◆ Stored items
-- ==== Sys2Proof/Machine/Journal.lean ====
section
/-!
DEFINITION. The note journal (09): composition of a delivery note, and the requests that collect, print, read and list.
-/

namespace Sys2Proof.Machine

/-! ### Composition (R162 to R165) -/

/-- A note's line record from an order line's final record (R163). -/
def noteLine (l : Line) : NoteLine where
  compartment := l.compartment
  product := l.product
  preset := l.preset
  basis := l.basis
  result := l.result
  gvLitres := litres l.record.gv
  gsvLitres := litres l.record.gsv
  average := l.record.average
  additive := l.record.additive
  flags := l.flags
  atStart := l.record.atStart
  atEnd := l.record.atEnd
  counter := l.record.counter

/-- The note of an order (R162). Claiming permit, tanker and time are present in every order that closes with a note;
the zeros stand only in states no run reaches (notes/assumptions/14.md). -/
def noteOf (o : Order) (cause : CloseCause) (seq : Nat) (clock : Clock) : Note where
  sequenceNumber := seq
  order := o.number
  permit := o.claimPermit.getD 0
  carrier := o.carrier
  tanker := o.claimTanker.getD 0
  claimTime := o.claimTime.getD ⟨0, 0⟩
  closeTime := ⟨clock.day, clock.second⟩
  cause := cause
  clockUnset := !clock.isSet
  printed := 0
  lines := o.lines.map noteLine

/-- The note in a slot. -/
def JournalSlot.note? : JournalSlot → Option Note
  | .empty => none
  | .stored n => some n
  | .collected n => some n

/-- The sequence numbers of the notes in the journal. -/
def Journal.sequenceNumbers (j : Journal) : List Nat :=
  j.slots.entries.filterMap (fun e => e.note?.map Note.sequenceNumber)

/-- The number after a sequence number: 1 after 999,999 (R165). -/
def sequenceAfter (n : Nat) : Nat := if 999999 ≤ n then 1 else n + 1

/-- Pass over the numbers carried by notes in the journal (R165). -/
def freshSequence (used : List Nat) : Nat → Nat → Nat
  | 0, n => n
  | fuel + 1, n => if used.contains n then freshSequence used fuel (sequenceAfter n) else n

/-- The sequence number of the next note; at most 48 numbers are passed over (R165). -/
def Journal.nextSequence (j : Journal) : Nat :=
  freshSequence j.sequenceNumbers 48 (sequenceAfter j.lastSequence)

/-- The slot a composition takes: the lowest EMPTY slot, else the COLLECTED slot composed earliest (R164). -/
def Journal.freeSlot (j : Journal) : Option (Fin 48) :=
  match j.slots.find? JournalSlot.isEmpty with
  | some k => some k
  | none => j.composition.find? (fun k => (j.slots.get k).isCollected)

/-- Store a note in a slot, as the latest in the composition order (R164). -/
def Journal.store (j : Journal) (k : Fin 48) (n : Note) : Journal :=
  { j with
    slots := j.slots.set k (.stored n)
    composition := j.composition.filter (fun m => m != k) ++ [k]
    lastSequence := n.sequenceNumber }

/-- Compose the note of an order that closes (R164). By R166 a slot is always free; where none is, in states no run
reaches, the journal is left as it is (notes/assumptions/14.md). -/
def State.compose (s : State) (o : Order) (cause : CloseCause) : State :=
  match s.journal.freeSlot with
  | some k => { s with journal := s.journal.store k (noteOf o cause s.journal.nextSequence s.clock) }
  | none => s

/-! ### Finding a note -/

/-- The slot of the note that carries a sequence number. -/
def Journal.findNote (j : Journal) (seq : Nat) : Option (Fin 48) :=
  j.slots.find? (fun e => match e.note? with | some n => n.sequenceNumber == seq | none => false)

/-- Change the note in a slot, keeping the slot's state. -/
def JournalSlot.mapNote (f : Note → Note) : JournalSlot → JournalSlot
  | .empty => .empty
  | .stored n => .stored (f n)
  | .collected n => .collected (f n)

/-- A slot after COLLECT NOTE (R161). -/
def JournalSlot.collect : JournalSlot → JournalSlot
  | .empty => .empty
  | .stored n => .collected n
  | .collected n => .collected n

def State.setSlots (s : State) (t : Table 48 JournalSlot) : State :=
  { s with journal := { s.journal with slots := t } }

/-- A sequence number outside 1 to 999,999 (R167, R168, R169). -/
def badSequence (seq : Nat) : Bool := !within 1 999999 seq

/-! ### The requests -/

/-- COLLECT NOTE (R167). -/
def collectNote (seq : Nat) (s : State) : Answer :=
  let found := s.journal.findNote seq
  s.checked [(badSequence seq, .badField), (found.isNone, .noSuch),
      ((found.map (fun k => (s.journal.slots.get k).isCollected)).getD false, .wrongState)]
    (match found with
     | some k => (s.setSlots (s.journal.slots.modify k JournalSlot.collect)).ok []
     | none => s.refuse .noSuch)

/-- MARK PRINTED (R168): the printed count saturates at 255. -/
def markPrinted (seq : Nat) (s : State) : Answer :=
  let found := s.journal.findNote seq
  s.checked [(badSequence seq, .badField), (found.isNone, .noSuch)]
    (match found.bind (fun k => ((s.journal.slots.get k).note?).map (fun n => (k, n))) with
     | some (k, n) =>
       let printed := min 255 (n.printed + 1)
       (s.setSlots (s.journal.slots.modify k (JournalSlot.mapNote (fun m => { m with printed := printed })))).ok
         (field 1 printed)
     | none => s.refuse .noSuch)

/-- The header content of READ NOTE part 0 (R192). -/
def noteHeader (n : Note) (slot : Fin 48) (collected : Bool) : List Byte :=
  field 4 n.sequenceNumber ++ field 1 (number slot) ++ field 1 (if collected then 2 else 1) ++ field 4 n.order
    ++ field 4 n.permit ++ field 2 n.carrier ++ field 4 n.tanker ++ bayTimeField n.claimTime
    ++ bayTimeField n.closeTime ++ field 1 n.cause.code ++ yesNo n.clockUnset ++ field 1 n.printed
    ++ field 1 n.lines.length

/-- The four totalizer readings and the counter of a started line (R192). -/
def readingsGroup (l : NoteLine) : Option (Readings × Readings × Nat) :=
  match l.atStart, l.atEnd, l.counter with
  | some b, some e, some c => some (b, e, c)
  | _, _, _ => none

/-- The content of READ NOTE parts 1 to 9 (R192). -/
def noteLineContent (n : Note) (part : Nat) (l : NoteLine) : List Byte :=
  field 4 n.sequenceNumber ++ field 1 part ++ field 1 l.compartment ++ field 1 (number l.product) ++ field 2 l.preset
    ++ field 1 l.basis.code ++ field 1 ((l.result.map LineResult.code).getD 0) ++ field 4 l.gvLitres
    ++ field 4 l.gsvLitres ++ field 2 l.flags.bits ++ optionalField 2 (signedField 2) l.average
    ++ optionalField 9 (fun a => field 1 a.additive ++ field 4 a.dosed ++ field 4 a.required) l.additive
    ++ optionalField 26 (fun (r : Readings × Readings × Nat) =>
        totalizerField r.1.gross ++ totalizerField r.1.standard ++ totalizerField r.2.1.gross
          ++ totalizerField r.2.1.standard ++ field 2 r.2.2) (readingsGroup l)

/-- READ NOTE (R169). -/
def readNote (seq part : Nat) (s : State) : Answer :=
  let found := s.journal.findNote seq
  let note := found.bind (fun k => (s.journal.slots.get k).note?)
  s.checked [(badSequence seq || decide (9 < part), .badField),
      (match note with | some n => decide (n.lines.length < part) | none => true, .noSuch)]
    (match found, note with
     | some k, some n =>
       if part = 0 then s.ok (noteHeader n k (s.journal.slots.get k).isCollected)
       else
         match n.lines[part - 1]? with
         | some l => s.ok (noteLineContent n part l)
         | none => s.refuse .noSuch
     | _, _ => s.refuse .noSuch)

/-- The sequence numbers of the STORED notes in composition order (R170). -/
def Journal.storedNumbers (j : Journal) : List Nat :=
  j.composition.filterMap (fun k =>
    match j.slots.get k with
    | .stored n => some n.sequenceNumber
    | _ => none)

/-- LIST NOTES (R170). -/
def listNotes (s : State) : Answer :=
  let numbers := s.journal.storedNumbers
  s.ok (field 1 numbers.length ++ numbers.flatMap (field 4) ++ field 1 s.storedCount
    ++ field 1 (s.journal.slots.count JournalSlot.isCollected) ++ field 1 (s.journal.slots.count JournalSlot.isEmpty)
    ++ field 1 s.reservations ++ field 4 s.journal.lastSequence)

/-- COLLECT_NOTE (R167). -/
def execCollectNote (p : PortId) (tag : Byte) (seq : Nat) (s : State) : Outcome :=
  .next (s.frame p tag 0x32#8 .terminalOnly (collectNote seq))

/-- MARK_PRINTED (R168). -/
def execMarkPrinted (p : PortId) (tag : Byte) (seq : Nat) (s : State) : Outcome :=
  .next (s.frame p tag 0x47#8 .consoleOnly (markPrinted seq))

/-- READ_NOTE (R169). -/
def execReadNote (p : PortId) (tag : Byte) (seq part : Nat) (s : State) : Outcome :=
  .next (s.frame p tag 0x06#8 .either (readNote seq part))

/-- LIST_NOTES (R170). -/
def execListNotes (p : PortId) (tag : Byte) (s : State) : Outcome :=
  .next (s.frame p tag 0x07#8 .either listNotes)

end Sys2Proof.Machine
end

◆ TASK REQUIREMENTS
Starting at the line that holds "COLLECT_NOTE (R167). -/", retype each line exactly through the end of the entries, both ends included.

◆ SOLUTION TO THE EXERCISE
/-- COLLECT_NOTE (R167). -/
def execCollectNote (p : PortId) (tag : Byte) (seq : Nat) (s : State) : Outcome :=
  .next (s.frame p tag 0x32#8 .terminalOnly (collectNote seq))

/-- MARK_PRINTED (R168). -/
def execMarkPrinted (p : PortId) (tag : Byte) (seq : Nat) (s : State) : Outcome :=
  .next (s.frame p tag 0x47#8 .consoleOnly (markPrinted seq))

/-- READ_NOTE (R169). -/
def execReadNote (p : PortId) (tag : Byte) (seq part : Nat) (s : State) : Outcome :=
  .next (s.frame p tag 0x06#8 .either (readNote seq part))

/-- LIST_NOTES (R170). -/
def execListNotes (p : PortId) (tag : Byte) (s : State) : Outcome :=
  .next (s.frame p tag 0x07#8 .either listNotes)

end Sys2Proof.Machine
end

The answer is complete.